Rund 25 Prozent der Viertklässler in Deutschland können nicht richtig lesen. So lautete das Ergebnis der internationalen Iglu-Bildungsstudie vergangenes Jahr. Und es ist nicht die einzige Studie, die Grundschülern in Deutschland ein schlechtes Zeugnis ausstellt – bereits seit längerer Zeit. In Rheinland-Pfalz machen sich die Probleme in der Grundschule zunehmend auch bei der Zahl der Sitzenbleiber bemerkbar. In diesem Schuljahr mussten so viele Kinder eine Grundschulklasse wiederholen wie lange nicht mehr.
Verband kritisiert „völlig weltfremdes System“
Aus Sicht des rheinland-pfälzischen Philologenverbands sind vor allem fehlende Sprachkenntnisse bei Eintritt in die Grundschule verantwortlich für die Misere. Der rheinland-pfälzische Philologenverband erhebt deshalb schwere Vorwürfe gegenüber Bildungsministerin Stefanie Hubig (SPD). Sie verfolge ein „völlig weltfremdes“ System des immersiven Lernens – also ein beiläufiges Lernen der Sprache. Dadurch sei „etwas ins Rutschen geraten, das wir kaum noch aufhalten können“, sagte die Vorsitzende des Philologenverbands, Cornelia Schwartz.

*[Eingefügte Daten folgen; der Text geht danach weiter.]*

theorem makeDepartDue_parts (s : State) :
    (makeDepartDue s).faults = s.faults ∧ (makeDepartDue s).lamps = s.lamps ∧ (makeDepartDue s).lead = s.lead ∧
    (makeDepartDue s).peers = s.peers ∧ (makeDepartDue s).bay = s.bay ∧ (makeDepartDue s).start = s.start := by
  unfold makeDepartDue; split <;> exact ⟨rfl, rfl, rfl, rfl, rfl, rfl⟩

theorem changeDep_state (d : DepState) (s : State) : (changeDep d s).dep.state = d := by
  unfold changeDep
  split
  · next h => exact h.symm
  · exact makeDepartDue_state _

theorem makeDepartDue_departSlot {s : State} (h : s.configured = true) : (makeDepartDue s).line.departSlot = true := by
  unfold makeDepartDue
  rw [if_pos h]

/-- READY that loses the coach conditions is ASSIGNED, with a DEPART_CLAIM due (R150, R161). -/
theorem leaveReady_claims {s : State} (ready : s.dep.state = .ready) (lost : s.coachConditions = false)
    (configured : s.configured = true) :
    (leaveReady s).dep.state = .assigned ∧ (leaveReady s).line.departSlot = true := by
  unfold leaveReady
  rw [if_pos ⟨ready, lost⟩]
  refine ⟨changeDep_state _ s, ?_⟩
  unfold changeDep
  rw [if_neg (by rw [ready]; decide)]
  exact makeDepartDue_departSlot configured

theorem changeDep_parts (d : DepState) (s : State) :
    (changeDep d s).faults = s.faults ∧ (changeDep d s).lamps = s.lamps ∧ (changeDep d s).lead = s.lead ∧
    (changeDep d s).peers = s.peers ∧ (changeDep d s).bay = s.bay ∧ (changeDep d s).start = s.start := by
  unfold changeDep
  split
  · exact ⟨rfl, rfl, rfl, rfl, rfl, rfl⟩
  · exact makeDepartDue_parts _

theorem clearanceMove_parts (s : State) :
    (clearanceMove s).faults = s.faults ∧ (clearanceMove s).lamps = s.lamps ∧ (clearanceMove s).lead = s.lead ∧
    (clearanceMove s).peers = s.peers := by
  have c := fun d => changeDep_parts d s
  unfold clearanceMove
  split
  · split
    · exact ⟨(c _).1, (c _).2.1, (c _).2.2.1, (c _).2.2.2.1⟩
    · exact ⟨rfl, rfl, rfl, rfl⟩
  · split
    · exact ⟨(c _).1, (c _).2.1, (c _).2.2.1, (c _).2.2.2.1⟩
    · split
      · split
        · exact ⟨(c _).1, (c _).2.1, (c _).2.2.1, (c _).2.2.2.1⟩
        · exact ⟨rfl, rfl, rfl, rfl⟩
      · exact ⟨rfl, rfl, rfl, rfl⟩
  · split
    · exact ⟨(c _).1, (c _).2.1, (c _).2.2.1, (c _).2.2.2.1⟩
    · split
      · exact ⟨(c _).1, (c _).2.1, (c _).2.2.1, (c _).2.2.2.1⟩
      · exact ⟨rfl, rfl, rfl, rfl⟩
  · exact ⟨rfl, rfl, rfl, rfl⟩

/-- The coach conditions read nothing that reactions move but the sheet, the fault condition, the lead and the heat state. -/
theorem Reacted.coachConditions {a b : State} (h : Reacted a b) (sheet : b.lamps.sheet = a.lamps.sheet)
    (faults : b.faults.blocks = a.faults.blocks) (lead : b.lead.lead = a.lead.lead) (heat : b.heat.state = a.heat.state) :
    b.coachConditions = a.coachConditions := by
  unfold State.coachConditions State.identityHolds State.heatHolds
  rw [h.identity, h.dep, sheet, faults, lead, heat, h.start]

theorem clearanceMove_coachConditions (s : State) : (clearanceMove s).coachConditions = s.coachConditions := by
  have p := clearanceMove_parts s
  exact (Reacted.refl s).clearanceMove.coachConditions (by rw [p.2.1]) (by rw [p.1]) (by rw [p.2.2.1])
    (by rw [clearanceMove_heat])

Migrationsanteil bis zu 97 Prozent
Besonders dramatisch scheint in diesem Jahr wieder die Lage in der Ludwigshafener Gräfenau-Schule zu sein. Dort bleiben womöglich fast ein Drittel der Erstklässler sitzen. Auch hier ist ein Problem die Sprache. Der Migrationsanteil an der Gräfenau liegt bei 97,2 Prozent. Bei 14 weiteren Grundschulen im Land liegt der Migrationsanteil bei über 75 bis 90 Prozent, 89 Schulen kommen auf einen Anteil von 50 bis 75 Prozent. Die Zahlen gehen aus einer Antwort des Bildungsministeriums auf eine Kleine Anfrage des Abgeordneten Joachim Paul (AfD) hervor.

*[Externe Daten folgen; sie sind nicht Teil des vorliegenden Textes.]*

/-- The blocks the taking of an entry leaves: the next asked for, or at the limit the pass given up and none owed (R36, R37). -/
theorem takeEntry_of_pass {s : State} {p : Pass} (pass : s.link.pass = some p) (up : s.link.state = .up)
    (module code : Nat) (severity : Severity) (count next : Nat) :
    let taken := offerFault (coachOffer module code severity (max 1 count)) { s with faults := s.faults.countEntry }
    takeEntry module code severity count next s =
      if 255 ≤ p.count + 1 then
        { taken with
          link := { s.link with pass := none, faultReq := none, busy := s.link.busy.map (·.disownFault) },
          faults := { taken.faults with current := none } }
      else { taken with link := { s.link with pass := some { cursor := next, count := p.count + 1 }, faultReq := some next } } := by
  have link : (offerFault (coachOffer module code severity (max 1 count)) { s with faults := s.faults.countEntry }).link = s.link := by
    simp
  unfold takeEntry takeCoachEntry
  rw [pass]
  unfold coachOffer at link ⊢
  generalize offerFault _ _ = taken at link ⊢
  dsimp only [Config.passLimit]
  rw [link]
  by_cases last : 255 ≤ p.count + 1
  · refine (if_pos last).trans (Eq.trans ?_ (if_pos last).symm)
    simp [abandonPass]
  · refine (if_neg last).trans (Eq.trans ?_ (if_neg last).symm)
    simp [raiseFaultNext, up]

/-- A FAULT_NEXT asked for is asked for after the reactions, where no pass may start. -/
theorem settle_asks_entry {s : State} (pass : s.passBlocked) (c : Nat) :
    (settle s).link.asks (.faultNext c) = s.link.asks (.faultNext c) := by
  obtain ⟨k1, entry1, _⟩ := react_of_passBlocked pass
  obtain ⟨k2, entry2, _⟩ := react_of_passBlocked k1
  obtain ⟨busy1, _⟩ := react_requests s
  obtain ⟨busy2, _⟩ := react_requests (react s)
  rw [settle_link, arbitrate_asks]
  generalize react (react s) = b at *
  rw [startPass_blocked k2]
  simp [Link.asks, busy1, busy2, entry1, entry2]

/-- The state an answer leaves before its own consequences: the wires free and the failure run at 0 (R25). -/
def State.answered (s : State) (t : Nat) : State := { s.advance t with link := { s.link with busy := none, failureRun := 0 } }

/-- The state after the entry of the pass has been offered. -/
def State.filed (s : State) (t : Nat) (module code : Nat) (severity : Severity) (count : Nat) : State :=
  offerFault (coachOffer module code severity (max 1 count)) { s.answered t with faults := s.faults.countEntry }

/-- An entry's answer ends in the list as the offer leaves it, with the pass gone on or given up. -/
theorem execFaultNextEntry_filed {t tag module code count next : Nat} {severity : Severity} {x : Transaction} {c : Nat}
    {p : Pass} {s : State} (busy : s.link.busy = some x) (request : x.request = .faultNext c) (live : x.live = true)
    (same : x.tag = tag) (time : max s.now t ≤ x.timer) (pass : s.link.pass = some p) (up : s.link.state = .up)
    (owed : s.link.passOwed = false) (lamps : s.lamps.running = true ∨ s.lamps.sheet.state = .complete)
    (fits : module ≤ 255 ∧ code ≤ 65535 ∧ count ≤ 255 ∧ next ≤ 65535) :
    ∃ u : State, exec (.faultNextEntry t tag module code severity count next) s = .next u ∧
      u.link.failureRun = 0 ∧ u.bay.session = s.bay.session ∧ u.faults.figure = s.faults.figure ∧
      (p.count + 1 < 255 → u.link.pass = some { cursor := next, count := p.count + 1 } ∧
        u.link.asks (.faultNext next) = true ∧ u.faults.current = s.faults.countEntry.current) ∧
      (255 ≤ p.count + 1 → u.link.pass = none ∧ u.link.passOwed = false ∧ u.faults.current = none) ∧
      u.faults.records = (s.filed t module code severity count).faults.records ∧
      u.faults.blockingLost = (s.filed t module code severity count).faults.blockingLost ∧
      ∀ arg, u.notices.tells .blockingLost arg = (s.filed t module code severity count).notices.tells .blockingLost arg := by
  obtain ⟨hm, hc, hn, hx⟩ := fits
  have effect : exec (.faultNextEntry t tag module code severity count next) s =
      .next (settle (takeEntry module code severity count next (s.answered t))) := by
    refine congrArg Host.Outcome.next ((takeReply_succeeds busy same time (by
      rw [request]; simp [Request.isFaultNext, hm, hc, hn, hx])).trans ?_)
    rw [if_pos live]
    rfl
  have entry := takeEntry_of_pass (s := s.answered t) pass up module code severity count next
  change _ = if 255 ≤ p.count + 1 then
      { s.filed t module code severity count with
        link := { s.link with busy := none, failureRun := 0, pass := none, faultReq := none },
        faults := { (s.filed t module code severity count).faults with current := none } }
    else { s.filed t module code severity count with
      link := { s.link with busy := none, failureRun := 0, pass := some { cursor := next, count := p.count + 1 }, faultReq := some next } }
    at entry
  have kept : (s.filed t module code severity count).lamps = s.lamps ∧ (s.filed t module code severity count).bay = s.bay ∧
      (s.filed t module code severity count).faults.figure = s.faults.figure ∧
      (s.filed t module code severity count).faults.current = s.faults.countEntry.current := by
    simp [State.filed, State.answered, Faults.countEntry]
  generalize s.filed t module code severity count = taken at *
  obtain ⟨lamps', bay, figure, current⟩ := kept
  rw [← lamps'] at lamps
  generalize takeEntry module code severity count next (s.answered t) = a at effect entry
  have stands : a.lamps = taken.lamps ∧ a.bay = taken.bay ∧ a.notices = taken.notices ∧ a.link.failureRun = 0 ∧
      a.link.passOwed = false ∧ a.faults.records = taken.faults.records ∧ a.faults.blockingLost = taken.faults.blockingLost ∧
      a.faults.figure = taken.faults.figure := by
    rw [entry]
    split <;> exact ⟨rfl, rfl, rfl, rfl, owed, rfl, rfl, rfl⟩
  obtain ⟨lampsA, bayA, noticesA, runA, owedA, recordsA, lostA, figureA⟩ := stands
  have check : a.checkBlocked := by
    rw [← lampsA] at lamps
    exact lamps.imp id .inl
  have faults := settle_faults_blocked check (.inl owedA)
  obtain ⟨passU, owedU⟩ := settle_pass_blocked (s := a) (.inl owedA)
  refine ⟨settle a, effect, (settle_reacted a).failureRun.trans runA,
    (settle_reacted a).session.trans (by rw [bayA, bay]), by rw [faults, figureA, figure], fun more => ?_, fun full => ?_,
    by rw [faults, recordsA], by rw [faults, lostA], fun arg => ?_⟩
  · rw [if_neg (Nat.not_le.mpr more)] at entry
    refine ⟨passU.trans (by rw [entry]), ?_, by rw [faults, entry]; exact current⟩
    rw [settle_asks_entry (.inl owedA), entry]
    simp [Link.asks]
  · rw [if_pos full] at entry
    exact ⟨passU.trans (by rw [entry]), owedU.trans owedA, by rw [faults, entry]⟩
  · rw [settle_tells_blocked check rfl, noticesA]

25 Prozent der Kinder fehlen grundlegende Kompetenzen
Dass sich an Schulen mit einem besonders hohen Migrationsanteil die Probleme ballen, zeigt auch das Ergebnis der Iglu-Studie. Demnach haben Grundschulkinder mit nicht-deutscher Familiensprache besondere Defizite bei der Lesekompetenz. Gravierend ist demzufolge der Rückstand für Schüler, die Deutsch erst mit Schuleintritt gelernt haben. Und: In der repräsentativen Studie gaben 78 Prozent der 252 befragten Schulleitungen an, dass weniger als 25 Prozent der Kinder ihrer Schule über grundlegende Kompetenzen verfügen, wenn sie in die erste Klasse kommen. Das sei deutlich schwächer als das EU-Mittel.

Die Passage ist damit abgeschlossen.